Beyond cardinality, matching can stop for policy or quality reasons:

Problem code	Meaning
`target.identifier_missing`	The binding needs an identifier the request did not supply
`target.attributes_insufficient`	The supplied attributes do not satisfy the binding’s required input set
`target.matching_policy_rejected`	The request shape is not allowed by the binding’s policy
`target.match_low_confidence`	The source reported a match it considers too weak
`target.not_in_valid_state`	The matched entity is in a state the source rejects, such as inactive

The requester and relationship contexts have parallel outcomes, for example requester.match_ambiguous and relationship.match_ambiguous. The full list lives in the matching outcomes reference.

By default, these granular outcomes are not revealed to the caller. The collapse_matching_errors setting defaults to on, which maps every matching error to the single public code evidence.not_available while keeping the granular reason in the audit trail. This prevents a caller from using error differences as an oracle to probe who exists in a registry.

Self-attestation matching

In citizen and wallet flows, self-attestation policy changes where target identity comes from. A citizen token is validated by OIDC policy, then Notary derives requester, target, and relationship: self from the configured subject-binding claim. A caller cannot choose an arbitrary target in the request body for that flow.
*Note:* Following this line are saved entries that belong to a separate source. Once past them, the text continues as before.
-- ==== Sys2Proof/Machine/Dispatch.lean ====
section
/-! DEFINITION. The dispatch: one arm per constructor of `Instr`, each one direct call of its meaning. -/

namespace Sys2Proof.Machine

def exec (i : Instr) (s : State) : Host.Outcome State Fault Refusal :=
  match i with
  | .frameNormal d p => Sys2Proof.Machine.execFrameNormal d p s
  | .frameExtended d p => Sys2Proof.Machine.execFrameExtended d p s
  | .frameAck => Sys2Proof.Machine.execFrameAck s
  | .frameCancel => Sys2Proof.Machine.execFrameCancel s
  | .rxAck => Sys2Proof.Machine.execRxAck s
  | .rxHdrExt => Sys2Proof.Machine.execRxHdrExt s
  | .rxHdrNormal len lcs => Sys2Proof.Machine.execRxHdrNormal len lcs s
  | .rxHdrBad b0 b1 b2 b3 b4 => Sys2Proof.Machine.execRxHdrBad b0 b1 b2 b3 b4 s
  | .rxExt hi lo lcs => Sys2Proof.Machine.execRxExt hi lo lcs s
  | .rxBody p => Sys2Proof.Machine.execRxBody p s
  | .rxTrl dcs => Sys2Proof.Machine.execRxTrl dcs s
  | .nop => Sys2Proof.Machine.execNop s
  | .exec cmd v => Sys2Proof.Machine.execExec cmd v s
  | .hostEnq n v t => Sys2Proof.Machine.execHostEnq n v t s
  | .cfgw value => Sys2Proof.Machine.execCfgw value s
  | .reset => Sys2Proof.Machine.execReset s
  | .reserved4 => Sys2Proof.Machine.execReserved4 s
  | .reserved5 => Sys2Proof.Machine.execReserved5 s
  | .reserved6 => Sys2Proof.Machine.execReserved6 s
  | .reserved7 => Sys2Proof.Machine.execReserved7 s
  | .reserved8 => Sys2Proof.Machine.execReserved8 s
  | .reserved9 => Sys2Proof.Machine.execReserved9 s
  | .reservedA => Sys2Proof.Machine.execReservedA s
  | .reservedB => Sys2Proof.Machine.execReservedB s
  | .reservedC => Sys2Proof.Machine.execReservedC s
  | .reservedD => Sys2Proof.Machine.execReservedD s
  | .reservedE => Sys2Proof.Machine.execReservedE s
  | .rxb c => Sys2Proof.Machine.execRxb c s
  | .tick => Sys2Proof.Machine.execTick s
  | .svc => Sys2Proof.Machine.execSvc s
  | .val v b => Sys2Proof.Machine.execVal v b s
  | .aclr => Sys2Proof.Machine.execAclr s
  | .enq n v t cid => Sys2Proof.Machine.execEnq n v t cid s
  | .sAck status bytes => Sys2Proof.Machine.execSAck status bytes s
  | .sHdr status bytes => Sys2Proof.Machine.execSHdr status bytes s
  | .sExt status bytes => Sys2Proof.Machine.execSExt status bytes s
  | .sBody status bytes => Sys2Proof.Machine.execSBody status bytes s
  | .sTrl status bytes => Sys2Proof.Machine.execSTrl status bytes s
  | .finishOk => Sys2Proof.Machine.execFinishOk s
  | .cancelBegin tag cause => Sys2Proof.Machine.execCancelBegin tag cause s
  | .cancelFinish => Sys2Proof.Machine.execCancelFinish s
  | .csum b => Sys2Proof.Machine.execCsum b s
  | .encn p => Sys2Proof.Machine.execEncn p s
  | .encx p => Sys2Proof.Machine.execEncx p s
  | .enc p => Sys2Proof.Machine.execEnc p s
  | .isack b => Sys2Proof.Machine.execIsack b s
  | .dech h => Sys2Proof.Machine.execDech h s
  | .decx e => Sys2Proof.Machine.execDecx e s
  | .chkt b t => Sys2Proof.Machine.execChkt b t s
  | .decf f => Sys2Proof.Machine.execDecf f s

end Sys2Proof.Machine
end

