-- ==== Sys2Proof/Decode.lean ====
section
/-! DEFINITION. The decoder, total on every code and rejecting by name; the encoder, from the same tables of the spec; and the
opcode table's own words. -/

namespace Sys2Proof

/-- Why a code is no row of the table. -/
inductive Reject where
  /-- a step of the environment model, not an operation of the block (R298) -/
  | environment
  /-- the bytes are no whole data frame, for the reason `DECF` gives (R129) -/
  | notAFrame (e : DecfErr)
  /-- the extended form with 255 bytes or fewer, which the encoder never produces (R112) -/
  | notCanonical
  /-- six bytes that are not the ACK, or another number of bytes (R103) -/
  | notTheAck
  /-- a piece of another length than its stage reads (R101) -/
  | pieceLength
  /-- a trailer whose second byte is not `00` (R99, R103) -/
  | badPostamble
  /-- no piece is read in `IDLE` and `CANCEL_WAIT` (R101) -/
  | noStage
deriving DecidableEq, Repr

/-- What decoding a code gives. -/
inductive Decoded where
  | ok (i : Instr)
  | rejected (r : Reject)
deriving DecidableEq, Repr

/-! ### The host command port (R106) -/

/-- The validator operand: a 2-bit kind and its fields (R106). -/
def decodeVArg (h : HostCmd) : VArg :=
  match h.vkind.toNat with
  | 0 => .none
  | 1 => .exact h.pattern
  | 2 => .pred h.pred
  | _ => .reserved

/-- The 4-bit code `cmd_op` (R106, R107). -/
def decodeHost (h : HostCmd) : Instr :=
  match h.op.toNat with
  | 0x0 => .nop
  | 0x1 => .exec h.cmd (decodeVArg h)
  | 0x2 => .hostEnq h.count (decodeVArg h) h.value
  | 0x3 => .cfgw h.value
  | 0x4 => .reserved4
  | 0x5 => .reserved5
  | 0x6 => .reserved6
  | 0x7 => .reserved7
  | 0x8 => .reserved8
  | 0x9 => .reserved9
  | 0xA => .reservedA
  | 0xB => .reservedB
  | 0xC => .reservedC
  | 0xD => .reservedD
  | 0xE => .reservedE
  | _ => .reset

/-! ### Frames on the wire (R90 to R100) -/

/-- The data-frame row of bytes whose payload is `p`: the form is told from offsets 3 and 4 (R100). -/
def dataFrame (d : Dir) (c p : Bytes) : Instr :=
  if (dech (c.take 5)).extended then .frameExtended d p else .frameNormal d p

/-- Bytes from the reader that are exactly one whole frame. -/
def decodeReceived (c : Bytes) : Decoded :=
  if isack c then .ok .frameAck
  else
    match decf c with
    | .ok p => .ok (dataFrame .toHost c p)
    | .err e => .rejected (.notAFrame e)

/-- A chunk: the row of the one frame it is, or else RXB (log 12). -/
def decodeChunk (c : Bytes) : Instr :=
  match decodeReceived c with
  | .ok i => i
  | .rejected _ => .rxb c

/-- Bytes toward the reader that are exactly one whole frame the block sends (R94, R95, R112). -/
def decodeSent (c : Bytes) : Decoded :=
  if c = cancelFrame then .ok .frameCancel
  else
    match decfWith maxExtLen c with
    | .ok p =>
      if (dech (c.take 5)).extended ∧ p.length ≤ extThreshold then .rejected .notCanonical
      else .ok (dataFrame .toReader c p)
    | .err e => .rejected (.notAFrame e)

/-! ### The receive stages (R101 to R103) -/

/-- The piece read at a stage. -/
def decodePiece (st : SeqState) (rlen : BitVec 16) (bytes : Bytes) : Decoded :=
  match st with
  | .wAck => if isack bytes then .ok .rxAck else .rejected .notTheAck
  | .wHdr =>
    match bytes with
    | [b0, b1, b2, b3, b4] =>
      if [b0, b1, b2] ≠ preamble then .ok (.rxHdrBad b0 b1 b2 b3 b4)
      else if b3 = 0xFF ∧ b4 = 0xFF then .ok .rxHdrExt
      else .ok (.rxHdrNormal b3 b4)
    | _ => .rejected .pieceLength
  | .wExt =>
    match bytes with
    | [hi, lo, lcs] => .ok (.rxExt hi lo lcs)
    | _ => .rejected .pieceLength
  | .wBody => if bytes.length = rlen.toNat then .ok (.rxBody bytes) else .rejected .pieceLength
  | .wTrl =>
    match bytes with
    | [dcs, post] => if post = 0x00 then .ok (.rxTrl dcs) else .rejected .badPostamble
    | _ => .rejected .pieceLength
  | .idle => .rejected .noStage
  | .cancelWait => .rejected .noStage

/-- The decoder. -/
def decode : Code → Decoded
  | .event (.host h) => .ok (decodeHost h)
  | .event (.rx c) => .ok (decodeChunk c)
  | .event .tick => .ok .tick
  | .event (.reader _) => .rejected .environment
  | .event (.deliver _) => .rejected .environment
  | .sent bytes => decodeSent bytes
  | .piece st rlen bytes => decodePiece st rlen bytes

/-! ### The encoder -/

/-- A host command whose operand fields are all 0, and the predicate the constant one. -/
def HostCmd.bare (op : BitVec 4) : HostCmd :=
  { op := op, vkind := 0, pattern := [], pred := .always, cmd := [], count := 0, value := 0 }

/-- The fields of a validator operand (R106). -/
def HostCmd.withVArg (h : HostCmd) : VArg → HostCmd
  | .none => { h with vkind := 0 }
  | .exact p => { h with vkind := 1, pattern := p }
  | .pred f => { h with vkind := 2, pred := f }
  | .reserved => { h with vkind := 3 }

/-- The code of an instruction, from the tables of R92 to R95, R101 and R106.
`none` for the internal operations, which have "no selecting bits" (R110). -/
def encode : Instr → Option Code
  | .frameNormal .toReader p => some (.sent (encn p))
  | .frameNormal .toHost p => some (.event (.rx (encn p)))
  | .frameExtended .toReader p => some (.sent (encx p))
  | .frameExtended .toHost p => some (.event (.rx (encx p)))
  | .frameAck => some (.event (.rx ackFrame))
  | .frameCancel => some (.sent cancelFrame)
  | .rxAck => some (.piece .wAck 0 ackFrame)
  | .rxHdrExt => some (.piece .wHdr 0 [0x00, 0x00, 0xFF, 0xFF, 0xFF])
  | .rxHdrNormal len lcs => some (.piece .wHdr 0 [0x00, 0x00, 0xFF, len, lcs])
  | .rxHdrBad b0 b1 b2 b3 b4 => some (.piece .wHdr 0 [b0, b1, b2, b3, b4])
  | .rxExt hi lo lcs => some (.piece .wExt 0 [hi, lo, lcs])
  | .rxBody p => some (.piece .wBody (BitVec.ofNat 16 p.length) p)
  | .rxTrl dcs => some (.piece .wTrl 0 [dcs, 0x00])
  | .nop => some (.event (.host (.bare 0x0)))
  | .exec cmd v => some (.event (.host { HostCmd.withVArg (.bare 0x1) v with cmd := cmd }))
  | .hostEnq n v t => some (.event (.host { HostCmd.withVArg (.bare 0x2) v with count := n, value := t }))
  | .cfgw value => some (.event (.host { HostCmd.bare 0x3 with value := value }))
  | .reset => some (.event (.host (.bare 0xF)))
  | .reserved4 => some (.event (.host (.bare 0x4)))
  | .reserved5 => some (.event (.host (.bare 0x5)))
  | .reserved6 => some (.event (.host (.bare 0x6)))
  | .reserved7 => some (.event (.host (.bare 0x7)))
  | .reserved8 => some (.event (.host (.bare 0x8)))
  | .reserved9 => some (.event (.host (.bare 0x9)))
  | .reservedA => some (.event (.host (.bare 0xA)))
  | .reservedB => some (.event (.host (.bare 0xB)))
  | .reservedC => some (.event (.host (.bare 0xC)))
  | .reservedD => some (.event (.host (.bare 0xD)))
  | .reservedE => some (.event (.host (.bare 0xE)))
  | .rxb c => some (.event (.rx c))
  | .tick => some (.event .tick)
  | .svc => none
  | .val _ _ => none
  | .aclr => none
  | .enq _ _ _ _ => none
  | .sAck _ _ => none
  | .sHdr _ _ => none
  | .sExt _ _ => none
  | .sBody _ _ => none
  | .sTrl _ _ => none
  | .finishOk => none
  | .cancelBegin _ _ => none
  | .cancelFinish => none
  | .csum _ => none
  | .encn _ => none
  | .encx _ => none
  | .enc _ => none
  | .isack _ => none
  | .dech _ => none
  | .decx _ => none
  | .chkt _ _ => none
  | .decf _ => none

/-! ### The opcode table's words (R110, D30) -/

/-- The `n` bytes of a number over a frame's leading part: "the first byte on the wire being the most significant byte of the
number" (R110). -/
def wireBytes : Nat → Nat → Bytes
  | 0, _ => []
  | n + 1, w => BitVec.ofNat 8 (w / 256 ^ n) :: wireBytes n w

/-- The code a word of the table stands for, its width naming what carries it (log 14): a host code, a two-byte trailer, the
three bytes of a preamble, a five-byte header, a six-byte frame. What follows the word is zeros. -/
def tableCode (nbits w : Nat) : Option Code :=
  if nbits ≤ 8 then some (.event (.host (.bare (BitVec.ofNat 4 w))))
  else if nbits = 16 then some (.piece .wTrl 0 (wireBytes 2 w))
  else if nbits = 24 then some (.event (.rx (wireBytes 3 w ++ [0x00, 0x00, 0x00, 0x00])))
  else if nbits = 40 then
    if w = 0x0000FFFFFF then some (.event (.rx (wireBytes 5 w ++ [0x00, 0x00, 0x00, 0x00, 0x00])))
    else some (.piece .wHdr 0 (wireBytes 5 w))
  else if nbits = 48 then some (.event (.rx (wireBytes 6 w)))
  else none

/-- The instruction the decoder reads from a word of the opcode table. -/
def decodeTableWord (nbits w : Nat) : Option Instr :=
  match tableCode nbits w with
  | none => none
  | some c =>
    match decode c with
    | .ok i => some i
    | .rejected _ => none

end Sys2Proof
end

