/-! ### The tick -/

/-- TICK (R200, R157): time advances, the head is serviced once (by SVC), and the completion is delivered: nothing, a `RAWDONE`, or the
reaction of the stage; a cancel wait that is over ends, after the `RAWDONE`. -/
def Obligations.TickRunsOneService : Prop :=
  ∀ s : State,
    let now := timeValue s.cfg (s.now + s.cfg.tickMs)
    let served := service { s with now := now }
    let s1 := served.1
    let due := s.st = .cancelWait ∧ s.cdl ≤ now
    exec .svc { s with now := now } = .next { s1 with rsp := .completion served.2 } ∧
      (∃ t, exec .tick s = .next t ∧ t.now = now) ∧
      (served.2 = none → ¬ due → exec .tick s = .next { s1 with rsp := .none }) ∧
      (served.2 = none → due → exec .tick s = exec .cancelFinish s1) ∧
      (∀ k status bytes, served.2 = some { cid := .raw k, status := status, bytes := bytes } → ¬ due →
        exec .tick s = .next { s1 with rsp := .none, evt := s1.evt ++ [.rawdone k status bytes] }) ∧
      (∀ k status bytes, served.2 = some { cid := .raw k, status := status, bytes := bytes } → due →
        exec .tick s = exec .cancelFinish { s1 with evt := s1.evt ++ [.rawdone k status bytes] }) ∧
      (∀ status bytes, served.2 = some { cid := .seq, status := status, bytes := bytes } →
        (s.st = .wAck → exec .tick s = exec (.sAck status bytes) s1) ∧
          (s.st = .wHdr → (status = .ok → bytes.length = 5) → exec .tick s = exec (.sHdr status bytes) s1) ∧
          (s.st = .wExt → (status = .ok → bytes.length = 3) → exec .tick s = exec (.sExt status bytes) s1) ∧
          (s.st = .wBody → exec .tick s = exec (.sBody status bytes) s1) ∧
          (s.st = .wTrl → exec .tick s = exec (.sTrl status bytes) s1))

/-! ### Whole-machine rules -/

/-- The invariants hold at reset, with every legal choice of the parameters. -/
def Obligations.ResetMeetsTheInvariants : Prop :=
  (∀ c : Config, c.Legal → Inv (State.resetWith c)) ∧ Inv State.reset

/-- Every step keeps the invariants (10_state.md section 7), from every state that meets them. -/
def Obligations.StepKeepsTheInvariants : Prop :=
  ∀ s t : State, Inv s → step s = .next t → Inv t

/-- No step of any state answers a fault or a refusal outcome: the block has no operation that stops it (R15). That an overflow
of `ACC` answers a next state, with the fault flag `ACC_OVF` set (R38, U9), is read from "it ends nothing by itself" (R276):
DEDUCED, log 8. -/
def Obligations.EveryStepAnswersNext : Prop :=
  ∀ s : State, ∃ t, step s = .next t

/-- The fixed parameters never change after instantiation (R43), whatever the event, `RESET` included. -/
def Obligations.ParametersNeverChange : Prop :=
  ∀ s t : State, step s = .next t → t.cfg = s.cfg

/-- Time in `W_TIME` bits (R7, R21, R130): a time that fits is exact, every time of the unbounded reference model fits, and
whatever is held fits. Ticks keep `NOW` a multiple of `TICK_MS` (R47 g) as long as it does not wrap, which the spec assumes; a
time that does not fit is a free value (log 6). -/
def Obligations.TimesAreExactWhereTheyFit : Prop :=
  (∀ (c : Config) (n : Nat),
      (Fits c n → timeValue c n = n) ∧ (c.wTime = none → timeValue c n = n) ∧
        ∀ w, c.wTime = some w → timeValue c n < 2 ^ w) ∧
    ∀ s t : State, step s = .next t → s.now % s.cfg.tickMs = 0 → Fits s.cfg (s.now + s.cfg.tickMs) → t.now % t.cfg.tickMs = 0

/-- `NOW` (R292): incremented by `TICK_MS` at each `TICK` and by nothing else; 0 after a `RESET`. -/
def Obligations.OnlyTicksAdvanceTime : Prop :=
  ∀ s t : State, step s = .next t →
    (s.inq.head? = some .tick → t.now = timeValue s.cfg (s.now + s.cfg.tickMs)) ∧
      (resetNext s → t.now = 0) ∧
      (s.inq.head? ≠ some .tick → ¬ resetNext s → t.now = s.now)

/-- The state transitions (R181): the whole table, and no other change of `ST`. A row of `W_HDR` and `W_EXT` speaks of the five
and three bytes its read has. -/
def Obligations.SequencerTransitions : Prop :=
  ∀ s t : State, step s = .next t →
    let failsWith (tag : Tag) : Prop := t.st = .cancelWait ∧ t.ftag = tag
    let now := timeValue s.cfg (s.now + s.cfg.tickMs)
    let c := (service { s with now := now }).2
    (s.inq.head? = some .tick →
      (∀ status bytes, c = some { cid := .seq, status := status, bytes := bytes } →
        (s.st = .wAck → (status = .ok → t.st = .wHdr) ∧ (status ≠ .ok → failsWith .noAck)) ∧
          (s.st = .wHdr → status ≠ .ok → failsWith .noValidMessage) ∧
          (∀ b0 b1 b2 b3 b4, s.st = .wHdr → status = .ok → bytes = [b0, b1, b2, b3, b4] →
            (b3 = 0xFF ∧ b4 = 0xFF → t.st = .wExt) ∧
              (¬ (b3 = 0xFF ∧ b4 = 0xFF) → (b3.toNat + b4.toNat) % 256 = 0 → t.st = .wBody) ∧
              (¬ (b3 = 0xFF ∧ b4 = 0xFF) → (b3.toNat + b4.toNat) % 256 ≠ 0 → failsWith .responseChecksumError)) ∧
          (s.st = .wExt → status ≠ .ok → failsWith .timeout) ∧
          (∀ e0 e1 e2, s.st = .wExt → status = .ok → bytes = [e0, e1, e2] →
            ((e0.toNat + e1.toNat + e2.toNat) % 256 ≠ 0 → failsWith .responseChecksumError) ∧
              ((e0.toNat + e1.toNat + e2.toNat) % 256 = 0 → 256 * e0.toNat + e1.toNat ≤ 265 → t.st = .wBody) ∧
              ((e0.toNat + e1.toNat + e2.toNat) % 256 = 0 → 265 < 256 * e0.toNat + e1.toNat →
                failsWith .responseTooLong)) ∧
          (s.st = .wBody → (status = .ok → t.st = .wTrl) ∧ (status ≠ .ok → failsWith .timeout)) ∧
          (s.st = .wTrl →
            (status ≠ .ok → failsWith .timeout) ∧
              (status = .ok → bytes ≠ [s.bdcs, 0x00] → failsWith .responseChecksumError) ∧
              (status = .ok → bytes = [s.bdcs, 0x00] → evalValidator s.cv s.body = false → failsWith .checkFailed) ∧
              (status = .ok → bytes = [s.bdcs, 0x00] → evalValidator s.cv s.body = true →
                t.st = .idle ∧ t.res.valid = true ∧ t.res.ok = true)) ∧
          (s.st = .idle → t.st = .idle)) ∧
        (s.st = .cancelWait → s.cdl ≤ now → t.st = .idle ∧ t.res.valid = true ∧ t.res.ok = false) ∧
        (s.st = .cancelWait → now < s.cdl → t.st = .cancelWait) ∧
        ((∀ status bytes, c ≠ some { cid := .seq, status := status, bytes := bytes }) → s.st ≠ .cancelWait → t.st = s.st)) ∧
      (∀ h, s.inq.head? = some (.host h) →
        (h.op = 0x1 → t.rsp = .accepted → s.st = .idle ∧ t.st = .wAck) ∧
          (h.op = 0xF → t.st = .idle) ∧
          (h.op ≠ 0xF → ¬ (h.op = 0x1 ∧ t.rsp = .accepted) → t.st = s.st)) ∧
      (s.inq.head? ≠ some .tick → (∀ h, s.inq.head? ≠ some (.host h)) → t.st = s.st)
Subject binding is exact by design. Do not rely on case folding, punctuation removal, or local identifier normalization unless that behavior is implemented and reviewed for the deployment. Use allow_sub_as_civil_id: true only when the identity-provider owner has confirmed that sub is the correct registry identifier. See the self-attestation operator guide for the token policy, allowed operations, and rollout checks.

What the response tells you

On a match, the result carries a target reference and matching metadata:

target_ref has the entity type, an opaque handle, and the identifier_schemes that were matched. The handle is a hash, not the source id, so the response does not expose the raw source identifier.
matching has policy_id, method, confidence, and an optional score.

Read confidence carefully. It is a policy-asserted value configured on the source binding and matching method, and it is returned verbatim for successful matches against that binding. A match on a full national identifier and a match on name plus birthdate against the same binding report the same confidence, and score is usually absent. Treat confidence as a policy assertion about the method, not a measured quality of the individual match. Future measured match-quality fields can be added alongside it without changing this field’s meaning.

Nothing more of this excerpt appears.